As this is the same sample (Alst-1_6989) is distributed among different lanes (SRR3460433,SRR3460434,SRR3460435,SRR3460436) which should be joined by comma not as a separate command as follows and I want the name of the sample (Alst-1_6989) in the output file (Alst-1_6989.bam), currently its name of the distributed library. Its just one example I have thousands of sample with a variable number of distributed library, so we need to keep this thing in mind.

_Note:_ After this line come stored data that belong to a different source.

-- ==== Sys2Proof/Laws/State.lean ====
section
/-! SUPPORT. What each named update of the state leaves alone: one lemma per field, true by unfolding the update once. -/

namespace Sys2Proof.Machine

/-! ### A record update of one field, read through another -/


/-! ### Changes of registers alone -/

theorem OnlyRegs.refl (s : State) : OnlyRegs s s := rfl

theorem OnlyRegs.trans {s t u : State} (h : OnlyRegs s t) (k : OnlyRegs t u) : OnlyRegs s u := by
  unfold OnlyRegs at *; rw [k, h]

theorem onlyRegs_setReg (s : State) (o : Nat) (v : Word) : OnlyRegs s (s.setReg o v) := rfl

theorem OnlyRegs.setReg {s t : State} (h : OnlyRegs s t) (o : Nat) (v : Word) : OnlyRegs s (t.setReg o v) :=
  h.trans (onlyRegs_setReg t o v)

theorem OnlyRegs.put {s t : State} (h : OnlyRegs s t) (f : Fld) (v : Nat) : OnlyRegs s (t.put f v) := h.setReg _ _

theorem OnlyRegs.putB {s t : State} (h : OnlyRegs s t) (f : Fld) (b : Bool) : OnlyRegs s (t.putB f b) := h.setReg _ _

theorem OnlyRegs.setPair {s t : State} (h : OnlyRegs s t) (o v : Nat) : OnlyRegs s (t.setPair o v) := (h.setReg _ _).setReg _ _

theorem OnlyRegs.bump {s t : State} (h : OnlyRegs s t) (f : Fld) (n : Nat) : OnlyRegs s (t.bump f n) := h.put _ _

theorem onlyRegs_report (s : State) (c i : Nat) : OnlyRegs s (s.report c i) := by
  unfold State.report
  refine OnlyRegs.bump (OnlyRegs.setReg ?_ _ _) _ _
  split
  · exact onlyRegs_setReg _ _ _
  · exact .refl s

theorem OnlyRegs.report {s t : State} (h : OnlyRegs s t) (c i : Nat) : OnlyRegs s (t.report c i) := h.trans (onlyRegs_report t c i)

theorem onlyRegs_report2 (s : State) (c d i : Nat) : OnlyRegs s (s.report2 c d i) := (onlyRegs_report s _ _).bump _ _

theorem onlyRegs_refuse (s : State) (c i : Nat) : OnlyRegs s (s.refuse c i) := (onlyRegs_report s _ _).bump _ _

theorem onlyRegs_safetyLog (s : State) (t c a b d : Nat) : OnlyRegs s (s.safetyLog t c a b d) := by
  unfold State.safetyLog
  exact OnlyRegs.setReg (OnlyRegs.setReg (OnlyRegs.setReg (OnlyRegs.setPair (.refl s) _ _) _ _) _ _) _ _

HISAT/hisat2-2.1.0/hisat2 --p 8 --min-intronlen 60 --max-intronlen 6000 --dta -x Hisat2_index/arabidopsis -U data/1547_2015/Accessions/Alst-1_6989/transcriptome/fastq/trim/SRR3460433.fastq.bz2_trimmed.fq.gz,data/1547_2015/Accessions/Alst-1_6989/transcriptome/fastq/trim/SRR3460434.fastq.bz2_trimmed.fq.gz,data/1547_2015/Accessions/Alst-1_6989/transcriptome/fastq/trim/SRR3460435.fastq.bz2_trimmed.fq.gz,data/1547_2015/Accessions/Alst-1_6989/transcriptome/fastq/trim/SRR3460436.fastq.bz2_trimmed.fq.gz -S data/1547_2015/Accessions/Alst-1_6989/transcriptome/fastq/trim/Alst-1_6989.bam

I think some neseted for loop can work or something like this, Any help will be highly appreciated.


Solution

  • Don't parse ls.

    Full path filenames shouldn't be dups, so I dropped the sort.
    I'm going to assume a reasonable number of files per sample.
    For that -

    base="$PWD"
    cmdtrunk="HISAT/hisat2-2.1.0/hisat2 --p 8 --min-intronlen 60 --max-intronlen 6000 --dta -x Hisat2_index/arabidopsis -U "
    shopt -s nullglob                         # return empty if not matched
    for sample in data/1547_2015/Accessions/* # assumes no spaces, etc
    do [[ -d "$base/$sample" ]] || continue   # ignore files in this dir
       lst=( $( find "$base/$sample/transcriptome/fastq/trim/" -name \*.fastq.bz2_trimmed.fq.gz -print0 |
           while read -r -d '' f; do printf "%s\n" "$f"; done ) ) 
       if (( ${#lst[@]} ))
       then stack="$( printf "%s," "${lst[@]}" )"
            printf " %s\n" "$cmdtrunk ${stack%,} -S $base/$sample/${sample##*/}.bam"
       fi
    done
    

    I don't have anything like this structure, so haven't tested this as much as I'd like. Still, but all it does is print the commands, which you can save and inspect before executing.

    Let me know what's broken and we'll fix it.